> Stored data:
-- ==== Sys2Proof/Machine/Work.lean ====
section
/-! DEFINITION. Tasks (R148-R176): completion records, the end of instances and tasks, conditions of
waiting tasks, cancels, unit status and counters, and the steps of requests that tasks carry out. -/

namespace Sys2Proof.Machine
open Sys2Proof

/-- Fields of a request descriptor (R465). -/
def rdOp (d : List Byte) : Nat := leAt d 0 1
def rdPtn (d : List Byte) : Nat := leAt d 3 1 % 32
def rdTag (d : List Byte) : Nat := leAt d 4 4
def rdHandle (d : List Byte) : Nat := leAt d 0x38 4
def rdEpoch (d : List Byte) : Nat := leAt d 0x3C 2
def rdInputLen (d : List Byte) : Nat := leAt d 0x1C 4
/-- Whether every byte of a range of the descriptor is zero. -/
def zeroAt (d : List Byte) (o n : Nat) : Bool := (bytesAt d o n).all (· == 0)
/-- Fields that an OP leaves unused are zero, and no encoding is reserved (R9, R465, R466). -/
def rdFormatOk (d : List Byte) : Bool :=
  leAt d 3 1 < 32 && zeroAt d 0x1B 1 && zeroAt d 0x66 2 && zeroAt d 0x70 16 &&
  (match rdOp d with
   | 1 => leAt d 1 1 < 128 && leAt d 2 1 < 8 && leAt d 2 1 % 4 != 3 && leAt d 0x1A 1 < 32 && leAt d 0x3F 1 < 32 && leAt d 0x41 1 < 32
          && leAt d 0x20 8 % 64 == 0 && leAt d 0x68 8 % 64 == 0 && leAt d 0x48 8 % 64 == 0 && leAt d 0x50 8 % 64 == 0
          && zeroAt d 0x38 6
          && (leAt d 2 1 % 4 == 1 || (zeroAt d 0x40 2)) && (leAt d 0x30 4 != 0xFFFFFFFF || zeroAt d 0x34 4)
   | 2 => leAt d 1 1 < 16 && zeroAt d 2 1 && zeroAt d 8 0x13 && leAt d 0x20 8 % 64 == 0 && zeroAt d 0x2C 12 && zeroAt d 0x3E 50
   | 3 => zeroAt d 1 2 && zeroAt d 8 48 && zeroAt d 0x3E 50
   | 4 => zeroAt d 1 2 && zeroAt d 8 24 && zeroAt d 0x28 16 && leAt d 0x20 8 % 64 == 0 && zeroAt d 0x3C 52
   | 5 => zeroAt d 1 2 && zeroAt d 8 20 && zeroAt d 0x20 8 && zeroAt d 0x2C 12 && zeroAt d 0x3E 50
   | _ => false)

/-- A window's descriptor that names another partition (R154). -/
def wrongPtn (v : View) (p : Nat) : Bool := match v with | .pf => false | .vf q => q != p
/-- Common checks of CANCEL, STATUS and TOKEN: status and the request. -/
def opStatus (s : State) (d : List Byte) (epoch : Bool) : Nat :=
  if !rdFormatOk d || handleStatus s (rdHandle d) = stFORMAT then stFORMAT
  else match findReq s (rdHandle d) with
    | none => stEPOCH
    | some r => if bits (rdHandle d) 27 5 != rdPtn d then stACCESS else if epoch && r.epoch != rdEpoch d then stEPOCH else stOK

/-- Whether an inbound ring holds an entry that has not been read and can be read now (R690, R757). -/
def ringHas (s : State) (ring : Nat) : Bool := !halted s && (match ringPtn ring with | some p => dmaOpen s p | none => true) && ringEn s ring && ringIx s ring != regFld s (ring + 0xC) 0 20
/-- Rings that a view submits through: submission, task, move (R757, R844). -/
def subRing (v : View) (r : Nat) : Nat := match v with | .pf => pfRing r | .vf p => winRing p r
/-- Whether a ring is read: a partition's only while its DMA runs (R690, R734), a submission ring to 4,096 descriptors in a cycle (R467). -/
def ringOpen (s : State) (v : View) (ring : Nat) : Bool :=
  ringHas s ring && (ring != subRing v 0 || cnt s.regs.reads ring < 4096)
/-- Whether a cancel of a request is read in the tick in which the command that runs acts: the commands of one tick are those of the queue
before the next cycle boundary (R232, R503; log 90). -/
def cancelComing (s : State) (h : Nat) : Bool :=
  (s.pending.takeWhile fun c => match c with | .cycleBoundary _ => false | _ => true).any fun c => match c with
    | .reqCancel v d => rdOp d == 3 && rdHandle d == h && ringOpen s v (subRing v 0) && !wrongPtn v (rdPtn d) && opStatus s d true == stOK
    | _ => false

/-- Rank of a status (R173); a smaller rank wins. One that the table does not rank, such as FLUSHED, ranks with OK (DESIGN CHOICE, log 89). -/
def statusRank (st : Nat) : Nat :=
  if st = stPOISON then 1 else if st = stLOST then 2 else if st = stTRUNCATED then 3 else if st = stACCESS then 4
  else if st = stFORMAT then 5 else if st = stEPOCH then 6 else if st = stTIMEOUT then 7 else if st = stCANCELLED then 8
  else if st = stUNSTARTED then 9 else 10
/-- The status of a task from those of its instances (R173). -/
def worst (l : List Nat) : Nat := l.foldl (fun a st => if statusRank st < statusRank a then st else a) stOK

/-- Whether an entry is of a source's ring: its inbound task ring and its completion ring (R172, R844). -/
def taskRing : TaskSrc → Option Nat
  | .window p => some (winRing p 3) | .pf => some (pfRing 3) | _ => none
/-- Request that a completion names (R171, R172). -/
def Task.named (t : Task) : Option Nat := t.request.orElse fun _ => t.serves
/-- The partition whose requests a source may learn of (R259). -/
def srcSees (src : TaskSrc) (t : Task) (r : Req) : Bool :=
  r.ptn == t.ptn && (match src with | .window p => p == t.ptn | _ => true)
/-- The completion record of a task (R171, R172). RTYPE is the KIND byte, also of a reserved KIND (DESIGN CHOICE, log 71); EPOCH is that of the
descriptor where the source may not see the request (DESIGN CHOICE, log 89). -/
def completionOf (s : State) (t : Task) (status detail : Nat) : Completion :=
  { status := status, rtype := t.kind, attempt := t.attempt, uid := t.ran.getD t.uid, tag := if t.src = TaskSrc.dispatcher then 0 else t.tag,
    request := t.named.getD 0xFFFFFFFF, epoch := (((t.named.bind (findReq s)).filter (srcSees t.src t)).map (·.epoch)).getD t.epoch,
    instances := t.reached, detail := detail, cycle := cycle32 s }
/-- The place of a task's records among those of one tick: ring descriptors by position, then the dispatcher's by REQUEST (R172). -/
def donePlace (t : Task) : Nat := if t.src = TaskSrc.dispatcher then 2 ^ 64 + t.named.getD 0xFFFFFFFF else t.id
/-- A completion record of a task is written, where its source has a ring and QUIET allows (R171, R172). -/
def taskRec (s : State) (t : Task) (status detail : Nat) : State :=
  let r := Rec.completion (completionOf s t status detail)
  match t.src with
  | .core => s
  | .dispatcher => if status = stOK then s else taskWrite s (winRing t.ptn 3) (donePlace t) r
  | src => if t.quiet && status = stOK then s else match taskRing src with
    | some ring => taskWrite s ring (donePlace t) r
    | none => s
/-- The order in which tasks that end in one tick are recorded (R172). -/
def endOrder (ts : List Task) : List Task := sortBy donePlace ts

/-- The packed copies that a task's ENCs left in flight end with its attempt (R300). -/
def dropPacks (s : State) (t : Task) : State := t.packs.foldl (fun s n => tabRef s n false) s
/-- Take a task out: its instances go, and its status is kept for AFTER_TAG (R160). -/
def closeTask (s : State) (t : Task) (status detail : Nat) : State :=
  (dropPacks (taskRec s t status detail) t).modWork fun w => { w with
    tasks := w.tasks.filter (·.id != t.id), insts := w.insts.filter (·.task != t.id), lookups := w.lookups.filter (·.task != t.id),
    ended := match t.src with
      | .dispatcher => w.ended
      | .core => w.ended
      | src => w.ended ++ [(t.id, src, t.tag, status)] }

/-- Units of the stored counters inside a unit (R150). -/
def uidInside (u v : Nat) : Bool :=
  let k := unitsPer (Nat.min 2 (uidLevel v)) (Nat.min 2 (uidLevel u))
  match uidLevel v with
  | 0 | 1 | 2 => uidLevel u ≤ uidLevel v && uidIndex u / k == uidIndex v
  | 3 => homeQuarter (uidCon u) == uidIndex v
  | _ => true
/-- A fixed counter of a unit: its own and those of every unit inside it (R150, R176). -/
def counterOf (s : State) (u ix : Nat) : Nat :=
  sumN (((s.work.counters ++ s.work.unsent).filter fun e => e.1 % 8 == ix && uidInside (e.1 / 8) u).map (·.2)) % 2 ^ 48
def svcCode : Service → Nat
  | .dark => 0 | .dawn => 1 | .lit => 2 | .dimming => 3
def pwrCode : Pwr → Nat
  | .awake => 0 | .doze => 1 | .sleep => 2 | .deep => 3
/-- Logical constellations of a unit. -/
def consOf (u : Nat) : List Nat :=
  match uidLevel u with
  | 0 | 1 | 2 => [uidCon u]
  | 3 => (List.range (homeCount (uidIndex u))).map (homeFirst (uidIndex u) + ·)
  | _ => List.range 150
/-- Logical clusters of a unit. -/
def clustersOf (u : Nat) : List Nat :=
  match uidLevel u with
  | 0 => [uidCluster u]
  | 1 => [uidIndex u]
  | _ => ((consOf u).map fun c => (List.range 16).map (c * 16 + ·)).flatten
/-- The SERVICE of a unit from those of its constellations (R174). -/
def unitService (s : State) (u : Nat) : Nat :=
  let l := (consOf u).map fun c => svcCode (serviceOf s c)
  if uidLevel u ≤ 2 then l.headD 0
  else if l.all (· == 0) then 0 else if l.all (· == 2) then 2 else if l.contains 3 then 3 else 1
/-- Tasks READY that name a unit at levels 0 to 2 (R174). -/
def readyNaming (s : State) (u : Nat) : Nat :=
  (s.work.tasks.filter fun t => t.state == .ready && t.kind == 1 && uidLevel t.uid == uidLevel u
    && uidIndex t.uid ≤ uidIndex u && uidIndex u ≤ uidIndex t.uid + t.span).length
/-- READY of a unit: tasks that name it; from a constellation up, the sum over its children, with a constellation's own (R174). -/
def unitReady (s : State) (u : Nat) : Nat :=
  let con (l : Nat) : Nat := readyNaming s (mkUid 2 l) + sumN ((List.range 16).map fun i => readyNaming s (mkUid 1 (l * 16 + i)))
  if uidLevel u ≤ 1 then readyNaming s u else sumN ((consOf u).map con)
/-- CHILDREN (R174). A cluster's are its 128 stars, which its column leaves open (DESIGN CHOICE, log 71); a pair's are its two devices. -/
def unitChildren (u : Nat) : Nat :=
  match uidLevel u with | 0 => 0 | 1 => 128 | 2 => 16 | 3 => homeCount (uidIndex u) | 4 => 4 | _ => 2
/-- CHILDREN_LIT (R174): of a pair the own device alone, since the block holds no service state of its partner (DESIGN CHOICE, log 71). -/
def unitChildrenLit (s : State) (u : Nat) : Nat :=
  let lit (c : Nat) : Bool := serviceOf s c == .lit
  let quarter (q : Nat) : Bool := (List.range (homeCount q)).all fun i => lit (homeFirst q + i)
  match uidLevel u with
  | 0 => 0
  | 1 => if lit (uidCon u) then 128 else 0
  | 2 => if lit (uidCon u) then 16 else 0
  | 3 => ((consOf u).filter lit).length
  | 4 => ((List.range 4).filter quarter).length
  | _ => b2n ((List.range 4).all quarter)
/-- The fields of a unit status record after RTYPE, in the order of the table (R174). A pair aggregates the own device alone, and PWR and CLK_STEP
of a logical constellation that nothing carries read 0 (DESIGN CHOICE, log 89). -/
def unitStatus (s : State) (u : Nat) : List Nat :=
  let cs := consOf u
  let phys := cs.filterMap (physOf s)
  let owners := cs.map (ownerOf s)
  let own := owners.headD none
  let inst := (s.work.insts.filter fun i => uidInside i.uid u).length
  [u, unitService s u,
   minN (phys.map fun p => pwrCode (getCon s p).pwr),
   b2n (phys.any fun p => match (getCon s p).logical with | some l => homeQuarter l != physQuarter p | none => false),
   b2n (owners.any fun o => match o with | some p => s.eph.n1.any (·.1 == p) | none => false),
   if uidLevel u ≤ 2 then own.getD 0 else 0,
   b2n (owners.any Option.isSome),
   maxN (phys.map fun p => (getCon s p).clkStep),
   unitReady s u, inst, slipOver s.eph.slip [unitStars u], unitChildren u, unitChildrenLit s u, cycle32 s]
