/-- The move of a request whose doubt it ends: the copy that it installs carries one epoch more than the assignment gave (R262, R374). -/
def afterDoubt (r : Req) (m : Move) : Move := if r.doubt then { m with epoch := (m.epoch + 1) % 65536 } else m
/-- MOVE_PARK (R380). -/
def execMovePark (v : View) (desc : BitVec 512) (s : State) : Host.Outcome State Fault Refusal :=
  .next (takeMove s v desc 2 fun s m r =>
    let s1 := addMove (modReq (endDoubt s r) r.handle fun r => { r with mverb := 2, peer := m.dest, peerPtn := m.destPtn, moveTag := m.tag, pack := m.pack, pagesSent := 0, pagesAcked := 0, peerHandle := 0xFFFFFFFF }) (afterDoubt r m)
    let id := s.serve.nextMove
    -- a request whose doubt ends is parked already
    if r.doubt then (if m.dest = myDev s then moveDone s1 id stOK
      else progressMove (((sealedPages s1 r).map (·.num)).foldl (fun s n => carryPage s id n) s1) id)
    else progressMove s1 id)

/-- Pages of a request in a range of positions; 0 positions for all of them (R355). -/
def inRange (first n : Nat) (g : Page) : Bool := n = 0 || (first ≤ g.position && g.position < first + n)
/-- Promotion ends for a request when none of its pages is being promoted: it goes on to PREFILL or
DECODE (R230, R380). -/
def promotionEnds (s : State) (h : Nat) : State :=
  match findReq s h with
  | none => s
  | some r =>
    let busy := (pagesOf s r).any (·.promo)
    if r.state != .promoting || busy then s
    else
      let s1 := goState s h (if r.inputLeft = 0 then .decode else .prefill)
      match s1.serve.moves.find? fun m => m.handle == h && m.verb == 3 with
      | some m => progressMove s1 m.id
      | none => s1
/-- FETCH to every holder of a plan for its groups in the range (R381). -/
def fetchAll (s : State) (r : Req) (m : Move) (first n : Nat) : State :=
  let want := r.planGroups.filter fun x => n = 0 || (x.first < first + n && first < x.first + 2 ^ x.log2)
  ((holdersOf want).mapIdx fun i g => (i, g)).foldl (fun s y =>
    let g := y.2
    let gs := want.filter fun x => x.holder == g.holder && x.handle == g.handle
    sendState s g.holder 8 { seq := y.1, srcPtn := r.ptn, dstPtn := bits g.handle 27 5, srcHandle := r.handle, dstHandle := g.handle, epoch := r.epoch, tag := m.tag, body := [.raw (planBytes gs)] }) (modReq s r.handle fun r => { r with pulled := want })
/-- MOVE_PROMOTE (R380, R381). -/
def execMovePromote (v : View) (desc : BitVec 512) (s : State) : Host.Outcome State Fault Refusal :=
  .next (takeMove s v desc 3 fun s m r =>
    let first := bits desc.toNat 160 16
    let n := bits desc.toNat 176 16
    let s0 := addMove (modReq (endDoubt s r) r.handle fun r => { r with mverb := 3, peer := m.dest, peerPtn := m.destPtn, moveTag := m.tag, pack := m.pack, pagesSent := 0, pagesAcked := 0, peerHandle := 0xFFFFFFFF }) (afterDoubt r m)
    let id := s.serve.nextMove
    if m.dest != myDev s then progressMove (((sealedPages s0 r).map (·.num)).foldl (fun s n => carryPage s id n) s0) id
    else
      let s1 := if m.pull then fetchAll s0 r m first n else s0
      let gs := (pagesOf s1 r).filter fun g => g.state == .sealed && !g.nearValid && inRange first n g
      promotionEnds (promotePages (goState s1 r.handle .promoting) r.handle gs) r.handle)

/-- Whether a page is a candidate for eviction (R388). -/
def candidate (g : Page) : Bool := g.state == .sealed && g.nearValid && g.pinNear == 0 && !g.promo && g.refcnt != 0
/-- Start the eviction of a page (R390). -/
def evictPage (s : State) (g : Page) (h : Nat) : State := addXfer s g.ptn 0 (if g.farValid then 0 else g.slotTiles) (.evict g.ptn g.num h)
def countSkipped (s : State) (p n : Nat) : State := if n = 0 then s else odCount s (0x9180 + p) 5 n
/-- MOVE_EVICT: the candidates in the range, in ascending position and then layer; the others are left in
place and counted (R391). -/
def execMoveEvict (v : View) (desc : BitVec 512) (s : State) : Host.Outcome State Fault Refusal :=
  .next (takeMove s v desc 4 fun s m r =>
    let all := (pagesOf s r).filter (inRange (bits desc.toNat 160 16) (bits desc.toNat 176 16))
    let can := if (ownFar s r.ptn).isEmpty then [] else sortBy (fun g => g.position * 256 + g.layer) (all.filter candidate)
    let skipped := all.length - can.length
    let s1 := countSkipped (addMove (modReq s r.handle fun r => { r with mverb := 4, moveTag := m.tag, peer := m.dest, peerPtn := m.destPtn, peerHandle := 0xFFFFFFFF, pack := m.pack, pagesSent := 0, pagesAcked := 0 }) { m with skipped := skipped }) r.ptn skipped
    progressMove (can.foldl (fun s g => evictPage s g r.handle) s1) s.serve.nextMove)

/-- MOVE_CLONE: a new PARKED request as the source stood at the last cycle boundary (R380). -/
def execMoveClone (v : View) (desc : BitVec 512) (s : State) : Host.Outcome State Fault Refusal :=
  .next (takeMove s v desc 5 fun s m r =>
    let fail : State := moveRec s m stBUSY (myDev s) 0xFFFFFFFF r.epoch
    let short : State := startEviction fail r.ptn
    let gs := (pagesOf s r).filter fun g => g.position * r.pageLen < r.lenAt
    let isSealed (g : Page) : Bool := g.state == .sealed || g.state == .inTransit
    -- a page sealed since the boundary, of which the source had no more than a part then: its part goes over in open form (log 90)
    let shared (g : Page) : Bool := isSealed g && (g.position + 1) * r.pageLen ≤ r.lenAt
    if gs.any (fun g => shared g && g.refcnt ≥ 2 ^ 24 - 1) || pageRecords s r.ptn < (s.serve.pages.filter (·.ptn == r.ptn)).length + (gs.filter fun g => !shared g).length then fail
    else match newSlot s r.ptn, allocOwn s r.ptn (r.layers * (r.maxTokens / r.pageLen) * 4) with
      | some (slot, gen), some (pmap, s1) =>
        let c0 : Req := { r with
          slot := slot, gen := gen, state := .parked, seed := bits desc.toNat 192 64, epoch := 0, length := r.lenAt, nextIndex := r.nextAt,
          sealedLen := Nat.min r.sealedLen r.lenAt, durableLen := r.lenAt, map := r.map.filter fun e => !bit e.2 28, pmap := pmap, admitCycle := cycle32 s, origin := myDev s, originPtn := r.ptn,
          mverb := 0, held := false, remoteRefs := 0, task := none, layer := 0, phase := 0, stepTokens := 0, input := [], inputLeft := 0, inputAddr := 0, reading := false,
          await := r.await && r.nextAt == r.nextIndex && r.lenAt == r.length, logitsBuf := none, newPlan := none, install := none, charged := 0, admitCharge := 0, refSets := [], partialBuf := 0, pulled := [] }
        let c1 := { c0 with originHandle := c0.handle }
        let c2 := (gs.filter shared).foldl (fun c g => setMap c g.layer g.position (mapValid g.num)) c1
        let s2 := (cacheRsr s1 c2).modServe fun w => { w with reqs := w.reqs ++ [c2], pages := updIf (fun g => g.ptn == r.ptn && c2.pageNums.contains g.num) (fun g => { g with refcnt := g.refcnt + 1 }) w.pages }
        -- the open tail is copied to new open areas
        let tail := (gs.filter fun g => !shared g).foldl (fun (a : Option State) g => a.bind fun s =>
          let n := openBlocks g.geo
          let keep := Nat.min g.tokens (r.lenAt - g.position * r.pageLen)
          let bytes := if isSealed g then (slotOf s g).map fun b => keepTokens g.geo keep (slotToOpen g.geo b) else some (openBytes s { g with tokens := keep })
          bytes.bind fun bytes => (allocTiles s r.ptn false 1 (homeQ s r.ptn) n).map fun (tile, s') =>
            let num := freePageNum s' r.ptn
            let copy : Page := { g with num := num, state := .open, refcnt := 1, tokens := keep, prov := 0, nearAddr := tile, nearValid := false, farValid := false, packedLen := 0, promo := false, sealDone := [], through := false, heat := 0, stage := none, mirror := none, dirty := [], marked := false, seals := false, pinNear := 0, pinFar := 0 }
            modReq (tierWrite (s'.modServe fun w => { w with pages := w.pages ++ [copy] }) (tile * 4096) bytes) c2.handle fun c => setMap c g.layer g.position (mapValid num)) (some s2)
        match tail with
        | none => short
        | some s3 =>
          -- a full page of the clone starts to seal (R241)
          let s4 := refAll ((layersOf c2).foldl (fun s l => startSeals s c2.handle l) s3) c2 false (holdersOf c2.planGroups) m.tag
          moveRec s4 { m with pages := gs.length } stOK (myDev s) c2.handle r.epoch
      | _, _ => if (newSlot s r.ptn).isSome then short else fail)

/-- The end of a DROP: every reference dropped, RELEASE to the holders, the handle freed (R230, R380). -/
def dropNow (s : State) (h id : Nat) : State :=
  match findReq s h, findMove s id with
  | some r, some m =>
    let s1 := moveRec s m stOK (myDev s) h r.epoch
    stopReqTasks (freeReq (releaseAll s1 r) h) h stCANCELLED
  | _, _ => s
/-- Take `n` remote references of a holding request back, with those of the pages that they counted in (R253, R383). -/
def takeRefs (s : State) (r : Req) (n : Nat) (sets : List (Nat × Nat × List Nat)) : State :=
  dropSets (modReq s r.handle fun r => { r with
    remoteRefs := r.remoteRefs - n, refSets := sets.foldl (fun l x => l.erase x) r.refSets }) r.ptn sets
/-- MOVE_DROP (R380, R385). -/
def execMoveDrop (v : View) (desc : BitVec 512) (s : State) : Host.Outcome State Fault Refusal :=
  .next (takeMove s v desc 6 fun s m r =>
    let s1 := addMove (modReq (if r.doubt then modReq s r.handle fun r => { r with doubt := false, install := none } else s) r.handle fun r => { r with mverb := 6, moveTag := m.tag, peer := m.dest, peerPtn := m.destPtn, peerHandle := 0xFFFFFFFF, pack := m.pack, pagesSent := 0, pagesAcked := 0 }) m
    let id := s.serve.nextMove
    if r.holding && r.remoteRefs != 0 then
      if bit desc.toNat 14 then dropNow (takeRefs s1 r r.remoteRefs r.refSets) r.handle id
      else modReq s1 r.handle fun r => { r with dropPending := true }
    else dropNow s1 r.handle id)

/-- The plan that stands or waits last for a request. -/
def lastPlan (s : State) (r : Req) : List Group :=
  match (s.serve.moves.filter fun m => m.handle == r.handle && m.verb == 7).getLast? with
  | some m => m.plan
  | none => r.planGroups
/-- MOVE_PLAN: also any reserved VERB, which completes with FORMAT (R9, R356, R380, R382). -/
def execMovePlan (v : View) (desc : BitVec 512) (s : State) : Host.Outcome State Fault Refusal :=
  let verb := mvVerb desc.toNat
  .next (
    if verb = 7 then takeMove s v desc 7 fun s m r =>
      let addr := bits desc.toNat 192 64
      match readPlan s r.ptn addr (bits desc.toNat 256 16) with
      | none => moveRec s m stFORMAT (myDev s) r.handle r.epoch
      | some gs =>
        if r.map.any fun e => bit e.2 29 && !planned gs (e.1 % (r.maxTokens / r.pageLen)) then moveRec s m stFORMAT (myDev s) r.handle r.epoch
        else
          let old := lastPlan s r
          let added := (holdersOf gs).filter fun g => !(old.any fun o => o.holder == g.holder && o.handle == g.handle)
          refAll (addMove s { m with plan := gs, planAddr := addr, adds := added, seq := added.length }) r false added m.tag
    else if 2 ≤ verb && verb ≤ 6 then s
    else takeMove s v desc verb fun s _ _ => s)
/-- At a boundary: a plan whose references stand takes effect once no move of the request runs; groups that a PULL has made local leave the
plan (R357, R380, R381), and a QUEUED request may then lack Near copies (R230). -/
def switchPlans (s : State) : State := promoteQueued <|
  let s1 := (s.serve.moves.filter (·.verb == 7)).foldl (fun s m =>
    match findReq s m.handle with
    | none =>
      -- its request has gone: the references that it took are given back (R357; DESIGN CHOICE, log 92: EPOCH)
      let old : Req := { ptn := m.ptn, slot := bits m.handle 0 18, gen := bits m.handle 18 9, epoch := m.epoch }
      endMove (moveRec (refAll s old true m.adds m.tag m.seq) m stEPOCH (myDev s) m.handle m.epoch) m.id
    | some r =>
      let first := (s.serve.moves.find? fun x => x.handle == m.handle && x.verb == 7).map (·.id)
      if first != some m.id || s.serve.moves.any (fun x => x.handle == m.handle && x.verb ≤ 6)
        || s.serve.refs.any (fun f => f.handle == m.handle && !f.release) then s
      else
        let later := (s.serve.moves.filter fun x => x.handle == m.handle && x.verb == 7 && x.id != m.id).map (·.plan)
        let gone := (holdersOf r.planGroups).filter fun g => !((m.plan :: later).any fun p => p.any fun o => o.holder == g.holder && o.handle == g.handle)
        let s1 := modReq s m.handle fun r => { r with planGroups := m.plan, plan := m.planAddr, held := false, phase := 0 }
        let s2 := s1.modServe fun w => { w with queries := w.queries.filter (·.handle != m.handle) }
        let s3 := refAll s2 r true gone m.tag m.seq
        endMove (moveRec s3 m stOK (myDev s) m.handle r.epoch) m.id) s
  s1.serve.reqs.foldl (fun s r =>
    let isLocal (g : Group) : Bool := (layersOf r).all fun l => (List.range (2 ^ g.log2)).all fun i =>
      !r.isRemote l (g.first + i) && ((r.pageNum l (g.first + i)).isSome || r.entry l (g.first + i) == 0) && (layersOf r).any fun l => (r.pageNum l (g.first + i)).isSome
    let stay := r.planGroups.filter fun g => !(r.pulled.contains g && isLocal g)
    if stay.length = r.planGroups.length then s
    else
      let gone := (holdersOf r.planGroups).filter fun g => !(stay.any fun o => o.holder == g.holder && o.handle == g.handle)
      -- the records of the plan are written again (R346); a layer whose partials are awaited is asked again under the new plan
      let s1 := (tierWrite s r.plan (planBytes stay)).modServe fun w => { w with queries := w.queries.filter (·.handle != r.handle) }
      refAll (modReq s1 r.handle fun r => { r with planGroups := stay, pulled := r.pulled.filter stay.contains, phase := 0 }) r true gone r.moveTag) s1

> Work instructions: Give back exactly what runs from the first line of the listing above to the line that contains "0x41 1 < 32", keeping both end lines.

> Response:
-- ==== Sys2Proof/Machine/Work.lean ====
section
/-! DEFINITION. Tasks (R148-R176): completion records, the end of instances and tasks, conditions of
waiting tasks, cancels, unit status and counters, and the steps of requests that tasks carry out. -/

namespace Sys2Proof.Machine
open Sys2Proof

/-- Fields of a request descriptor (R465). -/
def rdOp (d : List Byte) : Nat := leAt d 0 1
def rdPtn (d : List Byte) : Nat := leAt d 3 1 % 32
def rdTag (d : List Byte) : Nat := leAt d 4 4
def rdHandle (d : List Byte) : Nat := leAt d 0x38 4
def rdEpoch (d : List Byte) : Nat := leAt d 0x3C 2
def rdInputLen (d : List Byte) : Nat := leAt d 0x1C 4
/-- Whether every byte of a range of the descriptor is zero. -/
def zeroAt (d : List Byte) (o n : Nat) : Bool := (bytesAt d o n).all (· == 0)
/-- Fields that an OP leaves unused are zero, and no encoding is reserved (R9, R465, R466). -/
def rdFormatOk (d : List Byte) : Bool :=
  leAt d 3 1 < 32 && zeroAt d 0x1B 1 && zeroAt d 0x66 2 && zeroAt d 0x70 16 &&
  (match rdOp d with
   | 1 => leAt d 1 1 < 128 && leAt d 2 1 < 8 && leAt d 2 1 % 4 != 3 && leAt d 0x1A 1 < 32 && leAt d 0x3F 1 < 32 && leAt d 0x41 1 < 32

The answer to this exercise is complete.